Das Land Berlin hat in seinen Ausschreibungsormularen für die Beschaffung immerhin die Verpflichtung für Auftragnehmer vorgesehen, diese in den internationalen Kernarbeitsnormen festgelegten Mindeststandards einzuhalten. ILO-Kernarbeitsnormen sind keine Berliner Standards.
Ein hier seit Jahren zum Thema Beschaffung bekannter Kritikpunkt ist jedoch die “Eigenerklärung zur Einhaltung der ILO-Kernarbeitsnormen”.
In diesem üblicherweise von Bietern herangezogenen Formular ist leider bereits eine Erklärung enthalten, dass “Trotz intensiven Bemühens” die “Vorlage eines Nachweises”, dass die Einhaltung des Mindeststandards der ILO-Kernarbeitsnormen “nicht möglich” sei. Damit wird das Anliegen der fairen Beschaffung zu leicht umgangen. Man verweist dabei auf ein verbreitetes Problem des Großhandels: Vorherige Händler und Produzenten seien in der Produktionskette unbekannt und daher werde nicht einmal versucht, diese einzelnen Akteure einen Nachweis über faire Produktionsbedingungen erbringen zu lassen.
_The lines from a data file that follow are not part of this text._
/-- ACCEPT: EPOCH := e + 1, and the context enters RELEASING; one that comes again there is answered with RELEASE (R142). -/
def execAccept (c : ChId) (peer : Nat) (m : HoMsg) (tagOk : Bool) (s : State) : Host.Outcome State Fault Refusal :=
  onChS c (fun x => x.hoMsg peer 5 m tagOk (fun x => x.forSource peer 5 m (fun slot _ =>
    let e := x.entry slot
    if e.sub = 3 then (if m.epoch = e.epoch ∧ m.dstH = e.peer then x.sendHo peer 6 (HoMsg_about m 0 m.dstH) else x)
    else if m.epoch = e.epoch + 1 ∧ (m.dstH = e.peer ∨ (e.peer % 2 ^ 30 = 0 ∧ bits m.dstH 47 30 = peer)) then
      (x.cancelEnds slot 0x46).moveTo slot .offered 3 (fun e => { e with epoch := m.epoch, peer := m.dstH })
    else x))) s

/-- SUPERSEDED: the source is FAULTED with 0x06, its pages kept. -/
def execSuperseded (c : ChId) (peer : Nat) (m : HoMsg) (tagOk : Bool) (s : State) : Host.Outcome State Fault Refusal :=
  onChS c (fun x => x.hoMsg peer 9 m tagOk (fun x => x.forSource peer 9 m (fun slot _ =>
    let e := x.entry slot
    ((x.cancelEnds slot 0x4A).returnOffer slot 0x4A 0 (some 6)).event 0x3009 (some e.tslot) (x.handle slot) m.epoch))) s

/-! ### Messages to the destination (R138) -/

/-- MANIFEST: its digest is kept, and with every body received the context enters VERIFYING. -/
def execManifest (c : ChId) (peer : Nat) (m : HoMsg) (tagOk : Bool) (s : State) : Host.Outcome State Fault Refusal :=
  onChS c (fun x => x.hoMsg peer 4 m tagOk (fun x => x.forDest m (fun slot h =>
    let e := x.entry slot
    if 1 < e.sub ∨ m.epoch ≠ e.epoch then x else (x.setHand slot { h with digestIn := m.digest }).verifyIf slot))) s

/-- RELEASE: the context arrives. -/
def execRelease (c : ChId) (peer : Nat) (m : HoMsg) (tagOk : Bool) (s : State) : Host.Outcome State Fault Refusal :=
  onChS c (fun x => x.hoMsg peer 6 m tagOk (fun x => x.forDest m (fun slot _ =>
    let e := x.entry slot
    if e.sub = 3 ∧ m.epoch = e.epoch + 1 then x.arrived slot 0x3002 else x))) s

/-! ### Timers and ends (R136 to R139) -/

/-- What a timer of a context's handoff does, where the context is in the state and the sub-states given. -/
def Chan.handTimer (c : Chan) (slot : Nat) (st : CtxState) (sub : Nat → Bool) (due : Handoff → Nat) (k : Chan → Handoff → Chan) : Chan :=
  match c.hand slot with
  | some h => if (c.entry slot).state = st ∧ sub (c.entry slot).sub then k (c.reach (due h)) h else c
  | none => c

/-- OFFER_RETRY_EXPIRY. -/
def execOfferRetryExpiry (c : ChId) (slot : Nat) (s : State) : Host.Outcome State Fault Refusal :=
  onChS c (fun x => x.handTimer slot .offered (fun n => n == 0) (fun h => h.due) (fun x h =>
    if h.tries < x.offerTries then
      (x.setHand slot { h with tries := h.tries + 1, due := x.time + x.offerRetry }).sendOffer slot true
    else x.returnOffer slot (if x.session (bits (x.entry slot).peer 47 30) then 0x40 else 0x49) 0)) s

/-- ACCEPT_RETRY_SOURCE: OFFER again, or CANCEL while a cancel is pending; handoff-stuck once. -/
def execAcceptRetrySource (c : ChId) (slot : Nat) (s : State) : Host.Outcome State Fault Refusal :=
  onChS c (fun x => x.handTimer slot .offered (fun n => n == 2) (fun h => h.due) (fun x h =>
    let e := x.entry slot
    let stuck := decide (e.stateTime + x.stuckTime < x.time)
    let c := x.setHand slot { h with due := x.time + x.acceptRetry, stuck := h.stuck || stuck }
    let c := if h.cancel.isEmpty then c.sendOffer slot true else c.sendHo (bits e.peer 47 30) 8 (HoMsg_about h.offer 0 e.peer)
    if stuck && !h.stuck then c.event 0x3006 (some e.tslot) (c.handle slot) e.peer else c)) s

/-- ACCEPT_RETRY_DEST: ACCEPT again, or the destination completes alone. -/
def execAcceptRetryDest (c : ChId) (slot : Nat) (s : State) : Host.Outcome State Fault Refusal :=
  onChS c (fun x => x.handTimer slot .inbound (fun n => n == 3) (fun h => h.due) (fun x h =>
    if h.tries < x.acceptTries then
      (x.setHand slot { h with tries := h.tries + 1, due := x.time + x.acceptRetry }).sendAccept (bits (x.entry slot).peer 47 30) h.offer (x.handle slot)
    else x.arrived slot 0x3007)) s

/-- TRANSFER_IDLE_SOURCE. -/
def execTransferIdleSource (c : ChId) (slot : Nat) (s : State) : Host.Outcome State Fault Refusal :=
  onChS c (fun x => x.handTimer slot .offered (fun n => n == 1) (fun h => h.idleDue) (fun x _ => x.returnOffer slot 0x40 0)) s

/-- TRANSFER_IDLE_DEST. -/
def execTransferIdleDest (c : ChId) (slot : Nat) (s : State) : Host.Outcome State Fault Refusal :=
  onChS c (fun x => x.handTimer slot .inbound (fun n => decide (n < 2)) (fun h => h.idleDue) (fun x h =>
    if h.rebuild.isSome then x else (x.peerLost slot 0x0A).abortInbound slot 0x0A 0)) s

/-- STUCK_TIME_EXPIRY: the cancel is no longer pending. -/
def execStuckTimeExpiry (c : ChId) (slot : Nat) (s : State) : Host.Outcome State Fault Refusal :=
  onChS c (fun x => match x.hand slot with
    | some h => if (x.entry slot).state = .offered ∧ (x.entry slot).sub = 2 ∧ !h.cancel.isEmpty then (x.reach h.cancelDue).cancelEnds slot 0x40 else x
    | none => x) s

/-- TRANSFER_BODIES_DONE: AWAIT_ACCEPT is journalled, then MANIFEST is sent. -/
def execTransferBodiesDone (c : ChId) (slot : Nat) (s : State) : Host.Outcome State Fault Refusal :=
  onChS c (fun x => match x.hand slot with
    | some h =>
      if (x.entry slot).state = .offered ∧ (x.entry slot).sub = 1 ∧ x.bodiesMoved slot then
        let x := x.moveTo slot .offered 2 id
        (x.setHand slot { h with due := x.time + x.acceptRetry, stuck := false }).sendManifest slot
      else x
    | none => x) s

/-- Must the context's fragment set be written before it arrives (R136, R357), and is it not yet? -/
def Chan.needsSet (c : Chan) (slot : Nat) (h : Handoff) : Bool :=
  decide (c.role.cur = .cache ∧ (c.entry slot).red ≠ 0) && !h.fragsDone

/-- The set is begun where none is being written. -/
def Chan.beginSet (c : Chan) (slot epoch : Nat) : Chan :=
  if (c.tiers.writing.find slot).isSome then c else c.startSet slot epoch (c.entry slot).red none

/-- DIGEST_VERIFIED: the digests are compared, the fragment set of a cache-role channel is written, and then ACCEPT is sent. -/
def execDigestVerified (c : ChId) (slot : Nat) (s : State) : Host.Outcome State Fault Refusal :=
  onChS c (fun x => match x.hand slot with
    | some h =>
      let e := x.entry slot
      if e.state ≠ .inbound ∨ e.sub ≠ 2 then x
      else if x.receivedDigest slot e.committed h.manifest ≠ h.digestIn then
        ((x.bump Reg.HO_FAIL_CNT 31 16 1).event 0x3005 (some e.tslot) (x.handle slot) (groupsOf e.committed)).abortInbound slot 9 0
      else if x.needsSet slot h then x.beginSet slot (e.epoch + 1)
      else
        let x := x.moveTo slot .inbound 3 id
        (x.setHand slot { h with tries := 1, due := x.time + x.acceptRetry }).sendAccept (bits e.peer 47 30) h.offer (x.handle slot)
    | none => x) s

/-- RELEASE_COMPLETE. -/
def execReleaseComplete (c : ChId) (slot : Nat) (s : State) : Host.Outcome State Fault Refusal :=
  onChS c (fun x => match x.hand slot with
    | some h =>
      let e := x.entry slot
      if e.state ≠ .offered ∨ e.sub ≠ 3 then x else x.released slot h
    | none => x) s

/-! ### Rebuild (R146 to R148, R357) -/

/-- The sets of R357 agree: the list with the command. -/
def listAgrees (l : FragLoc) (req tag epoch red len : Nat) : Bool :=
  decide (l.req = req ∧ l.tag = tag ∧ l.epoch = epoch ∧ l.red = red ∧ l.len = len ∧ l.groups = groupsOf len ∧ l.holders.length ≤ 10 ∧
    (l.holders = [] ∨ (1 ≤ red ∧ red ≤ 3 ∧ schemeK red ≤ l.holders.length ∧ l.digest ≠ List.replicate 64 0)) ∧ l.holders.Pairwise (fun a b => a.2 ≠ b.2)) &&
    l.holders.all (fun h => decide (h.2 < schemeN red))

/-- The fencing has ended: the shares are read, the data shares first. With no holders the groups come by pg.import. -/
def Chan.rebuildRead (c : Chan) (slot : Nat) (h : Handoff) (r : Rebuild) : Chan :=
  let e := c.entry slot
  let c := c.setHand slot { h with rebuild := some { r with fenced := true } }
  if !listAgrees r.list e.req e.tag r.lastEpoch e.red e.committed then c.abortInbound slot 0 0xA9
  else if r.list.holders = [] then c
  else
    let hs := (sortBy (fun a b => decide (a.2 ≤ b.2)) r.list.holders).map (fun x => (x.1, x.2, 0))
    (c.setRead slot { req := e.req, tag := e.tag, epoch := r.lastEpoch, red := e.red, len := e.committed, bodyBytes := (c.geom e.profile).bodyBytes,
                      shares := sharesOf hs, unit := 0, last := stripesOf (groupsOf e.committed) e.red, due := c.time + c.hedgeFrag, man := [] }).askShares slot

/-- FENCE to every predecessor that has not replied. -/
def Chan.sendFences (c : Chan) (slot : Nat) (r : Rebuild) : Chan :=
  let e := c.entry slot
  (r.preds.filter (fun p => p.reply.isNone)).foldl (fun c p => c.sendHo p.eid 0x0A { hoBlank with req := e.req, tag := e.tag, epoch := r.lastEpoch + 1 }) c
Vielfach ist, wie ebenfalls in der Studie erklärt wird, den Verantwortlichen unklar, wie Fairer Handel definiert wird. und die geltenden Sozialstandards und anerkannten Zertifizierungen, wie z.B. FairTrade-Siegel, sind sowohl in der Verwaltung, als auch unter Lieferanten weitgehend unbekannt.
Auf den Einkauf einwirken
Verschiedene, erfahrene NGOs bemühen sich hier um die Beratung, beispielsweise in Form von Musterausschreibungen sowie mit Informationsmaterialien zu verschiedenen Nachweisen, Siegeln und Zertifizierungen. Städte wie Bremen oder Dortmund haben diese Angebote erfolgreich genutzt.
Eine Unterstützung der Verantwortlichen für Einkauf oder Beschaffung bei Ausschreibungen und in Form der Erklärungen von Nachweisen ist gerade in Berlin noch dringend notwendig.
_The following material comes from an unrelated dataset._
-- ==== Sys2Proof/Machine/Core.lean ====
section
/-! DEFINITION. The machine as the host runs it. -/

def Sys2Proof.core : Host.Core := { State := Sys2Proof.Machine.State, Fault := Sys2Proof.Machine.Fault, Refusal := Sys2Proof.Machine.Refusal, step := Sys2Proof.Machine.step, reset := Sys2Proof.Machine.State.reset }
end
“Wir optimieren die bestehenden Regelungen zur Einhaltung der ILO-Kernarbeitsnormen und nehmen diese in eine Verwaltungsvorschrift auf.” lautet die Aussage der Wirtschaftssenatsverwaltung. Noch liefert das zur Verfügung gestellte, offizielle Formular allerdings keinen Anreiz, Druck auf Lieferanten auszuüben, um so überhaupt zu erfahren, wie die gelieferten Waren produziert wurden.
Öffentliche Beschaffung hat einen großen Marktanteil in verschiedensten Produktgruppen. Damit faire Produzenten durch größere Auftragsmengen gestärkt werden und der gesamte Markt sich mehr in Richtung stärkerer Einhaltung von Menschenrechten und Mindeststandards bei Arbeitsbedingungen entwickeln kann, ist es notwendig, dass hier die staatlichen Einkäufe beispielhaft mitziehen.
PIRATEN fordern, dass die Verwaltung auf die Einhaltung bisheriger Beschlüsse und auf Nachweise von Herstellern und Lieferanten besteht, sobald bekannt ist, dass es als fair anerkannte Bezugsquellen für entsprechende Produkte gibt. Eigenerklärungen von Bietern, die nur der äußerlichen Erfüllung von Formalitäten dienen, gehören in den Papierkorb der Geschichte. Die Menschen in den Ländern des globalen Südens brauchen keine nett gemeinten Symbole, sondern – ebenso wie bei uns – gerechten Lohn für ihre Arbeit, Chancen auf Bildung für ihre Kinder und die Freiheit ihre Lebensbedingungen mitzugestalten.
Gerne nehmen wir Senatorin Pop beim Wort und verfolgen ebenso aufmerksam wie ungeduldig dessen Umsetzung. Denn eine mit der Auszeichnung versehene “Faire Hauptstadt” kann nicht dulden, dass gerade bei ihrer Beschaffung das Anliegen “Fairer Handel” umgangen wird.